ITS A DIARY !
This is a diary, or rather, field notes written up each day, with the latest entry at the top.
To get the full story, start at the bottom entry in the archive, and read upwards.
Then read the current diary entries from the bottom up as well.
Once you've got the full story, just visit and read the new story for the day!
The yellow and pink squiggly lines are two walks we take. The yellow one is the one we usually do. The squigglyness indicates how Madame visits her several important sniffing check-points!
We stop several times to feed the ravens, and you can see where they come from.
If you right-click on the image and open it in a new tab, you can then zoom in to see more details.
Wednesday, 3 March 2010
What a change to yesterday!
Today was grey and grim, the sun hidden behind thick clouds. The robins and blackbirds did sing about an hour before dawn, which is shortly before 7 a.m., but the ravens did not call.
I left the house at 7.05 a.m., and as I got into the first field, the biting, icy wind from the East was horribly noticeable.
There were no raven calls at first, but when I arrived at the top of the big field, I heard cawing behind my back: the quarry pair came flying in to the ground. Then more cawing came from the direction of the toddlers' playground - the young pair arrived. Lastly, just as I was starting to throw the frist scraps, the bold pair flew in from the ravens field, also cawing.
A flock of seagulls were on the ground next to the footpath, but the ravens were not bothered.
Seeing all the ravens was a bit surprising, because this is again the day when the rubbish gets collected. However, the urban fox had not opened any of the food refuse bags, so the ravens did not have an opportunity to rummage around in those bags.
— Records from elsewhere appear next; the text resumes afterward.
-- ==== Sys2Proof/Safety.lean ====
section
/-! DEFINITION. The terms the claims use: the invariant of the machine and what a run is. -/

namespace Sys2Proof.Machine

/-- The level the audio trigger has after a list of signals, from a given level: `start` and `stop` alternate (R241), so a
`start` while on, or a `stop` while off, has no level. -/
def audioLevelAfter : Bool → List AudioSignal → Option Bool
  | level, [] => some level
  | false, .start :: rest => audioLevelAfter true rest
  | true, .stop :: rest => audioLevelAfter false rest
  | true, .start :: _ => none
  | false, .stop :: _ => none

/-- What a recorded stop looks like: a failing byte address is one that fails, an instruction address is a word (R231). -/
def Stop.wf (stop : Stop) : Prop :=
  match stop.reason with
  | .memoryBounds => 0x0FFF ≤ stop.info
  | .reservedWrite => stop.info < reservedEnd
  | .stackUnderflow => stop.info < 65536
  | .stackOverflow => stop.info < 65536
  | .keyIndex => stop.info < 65536
  | .illegalEncoding => stop.info < 65536
  | .indexOverflow => stop.info < 65536

/-- The invariant: memory has its canonical form (and no byte outside the 4096, R60), the stack is within its depth (R27),
the audio signals alternate starting with start and end at the level `audio_on` (R241), and a recorded stop names what its reason
says (R231). -/
structure Inv (s : State) : Prop where
  memory : Memory.wf s.mem
  depth : s.stack.length ≤ stackDepth
  audio : audioLevelAfter false s.audioOut = some s.audioOn
  stopInfo : ∀ stop, s.status = .stopped stop → Stop.wf stop

/-- The state `t` is reached from `s` in `n` steps. -/
def ReachesIn (n : Nat) (s t : State) : Prop := Host.Core.run Sys2Proof.core n s = .next t

/-- A safe run: after `n` steps the engine has not stopped. -/
def SafeRun (n : Nat) (s : State) : Prop := ∃ t, ReachesIn n s t ∧ t.status = .running

/-- `i` runs to a next state in which register `x` holds `b`; every other register and all the rest of the state is as before. -/
def WritesReg (i : Instr) (s : State) (x : Reg) (b : Byte) : Prop :=
  ∃ t, exec i s = .next t ∧ t = { s with v := t.v } ∧ ∀ r, t.readV r = if r = x then b else s.readV r

/-- `i` runs to a next state in which VF holds 1 or 0 as `flag` says and, where it is not VF itself, register `x` holds `result`;
every other register and all the rest of the state is as before. -/
def WritesRegAndFlag (i : Instr) (s : State) (x : Reg) (result : Byte) (flag : Bool) : Prop :=
  ∃ t, exec i s = .next t ∧ t = { s with v := t.v } ∧
    ∀ r, t.readV r = if r = VF then (if flag then 1 else 0) else if r = x then result else s.readV r

/-- A set bit of a DRW sprite falls on the pixel (the `drawn(r, b)` of R183): row `r` of the sprite is the byte at `I + r`, its
column 0 the byte's bit 7, and the start point is reduced mod 64 and mod 32 (R182). -/
def DrawnAt (s : State) (x y : Reg) (n : Nibble) (px py : Nat) : Prop :=
  ∃ r b, r < n.toNat ∧ b < 8 ∧ px = (s.readV x).toNat % 64 + b ∧ py = (s.readV y).toNat % 32 + r ∧
    (s.readMem (s.i.toNat + r)).getLsbD (7 - b) = true

/-- The addresses DRW reads are inside memory (R182): none for `n = 0`. -/
def SpriteInRange (s : State) (n : Nibble) : Prop := n = 0 ∨ s.i.toNat + n.toNat ≤ 4096

/-- The `n` addresses from I on may be stored to: inside memory (R71) and, where P_RESERVED_STORE = fault, not reserved (R62). -/
def StoreInRange (s : State) (n : Nat) : Prop :=
  s.i.toNat + n ≤ 4096 ∧ (0x200 ≤ s.i.toNat ∨ s.params.reservedStore = .store)

/-- The byte at `a` after bytes `0` to `n - 1` of `b` were stored at I, I+1, … (R14, R73). -/
def byteAfterStore (s : State) (n : Nat) (b : Nat → Byte) (a : Nat) : Byte :=
  if s.i.toNat ≤ a ∧ a < s.i.toNat + n then b (a - s.i.toNat) else s.readMem a

/-- The byte LD B stores at I + k: hundreds, tens, units (R163). -/
def digitByte (b : Byte) (k : Nat) : Byte :=
  BitVec.ofNat 8 (if k = 0 then b.toNat / 100 else if k = 1 then b.toNat / 10 % 10 else b.toNat % 10)

/-- `i` stops with a reason and an info, and changes nothing else (R232, R233). -/
def StopsWith (i : Instr) (s : State) (reason : StopReason) (info : Nat) : Prop :=
  exec i s = .next { s with status := .stopped ⟨reason, info⟩ }

/-- What R231 says of a stop of instruction `i` in state `s`, whose PC is its address plus 2. -/
def StopExplained (i : Instr) (s : State) (stop : Stop) : Prop :=
  match stop.reason with
  | .stackUnderflow => i = .ret ∧ s.stack = [] ∧ stop.info = (s.pc - 2).toNat
  | .stackOverflow => (∃ nnn, i = .call nnn) ∧ 16 ≤ s.stack.length ∧ stop.info = (s.pc - 2).toNat
  | .memoryBounds =>
    ((∃ x y n, i = .drw x y n) ∨ (∃ x, i = .ldB x ∨ i = .ldMemRegs x ∨ i = .ldRegsMem x)) ∧
      4096 ≤ stop.info ∧ s.i.toNat ≤ stop.info ∧ stop.info < s.i.toNat + 16
  | .keyIndex =>
    (∃ x, (i = .skp x ∨ i = .sknp x) ∧ 0x0F < (s.readV x).toNat) ∧ s.params.keyIndex = .fault ∧
      stop.info = (s.pc - 2).toNat
  | .illegalEncoding =>
    (∃ x y n, i = .seRegN x y n ∨ i = .sneRegN x y n) ∧ s.params.skipLowNibble = .fault ∧ stop.info = (s.pc - 2).toNat
  | .reservedWrite =>
    (∃ x, i = .ldB x ∨ i = .ldMemRegs x) ∧ s.params.reservedStore = .fault ∧ stop.info = s.i.toNat ∧ s.i.toNat < 0x200
  | .indexOverflow =>
    (∃ x, i = .addI x ∧ 65536 ≤ s.i.toNat + (s.readV x).toNat) ∧ s.params.iOverflow = .fault ∧
      stop.info = (s.pc - 2).toNat

end Sys2Proof.Machine

namespace Sys2Proof

/-- An instruction that writes PC beyond the fetch advance (R26). -/
def Instr.writesPc : Instr → Bool
  | .ret | .jp _ | .call _ | .seImm _ _ | .sneImm _ _ | .seReg _ _ | .seRegN _ _ _ | .sneReg _ _ | .sneRegN _ _ _
  | .jpV0 _ | .skp _ | .sknp _ | .ldK _ => true
  | .cls | .sys _ | .ldImm _ _ | .addImm _ _ | .ldReg _ _ | .orReg _ _ | .andReg _ _ | .xorReg _ _ | .addReg _ _
  | .sub _ _ | .shr _ _ | .subn _ _ | .shl _ _ | .ldI _ | .rnd _ _ | .drw _ _ _ | .ldVxDT _ | .ldDTVx _ | .ldSTVx _
  | .addI _ | .ldF _ | .ldB _ | .ldMemRegs _ | .ldRegsMem _ | .unrecognized _ => false

/-- The general registers an instruction may write: its destination, and VF where R23 names it as the flag. -/
def Instr.writesReg (i : Instr) (r : Reg) : Bool :=
  match i with
  | .ldImm x _ | .addImm x _ | .ldReg x _ | .orReg x _ | .andReg x _ | .xorReg x _ | .rnd x _ | .ldVxDT x | .ldK x => r == x
  | .addReg x _ | .sub x _ | .shr x _ | .subn x _ | .shl x _ => r == x || r == VF
  | .drw _ _ _ => r == VF
  | .ldRegsMem x => r ≤ x
  | .cls | .ret | .sys _ | .jp _ | .call _ | .seImm _ _ | .sneImm _ _ | .seReg _ _ | .seRegN _ _ _ | .sneReg _ _
  | .sneRegN _ _ _ | .ldI _ | .jpV0 _ | .skp _ | .sknp _ | .ldDTVx _ | .ldSTVx _ | .addI _ | .ldF _ | .ldB _
  | .ldMemRegs _ | .unrecognized _ => false

end Sys2Proof
end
After I'd thrown a few scraps to all of them, Bas came bouncing up! He rushed around, chasing the seagulls away, investigating dogs on the footpath, sniffing in the spinney, and generally having a good time. Meanwhile, Karen and I stood at the enclosure in the big field and I kept throwing some more scraps.
The ravens were a bit circumspect, not picking up the scraps immediately, but they did not fly off while Bas was rushing about. He'd then got put on the lead because he assumed those scraps were for him!
As it was so perishingly cold, and since the ravens had already got some food, we did not linger around but went home, walking down the big field. The ravens dispersed and did not follow.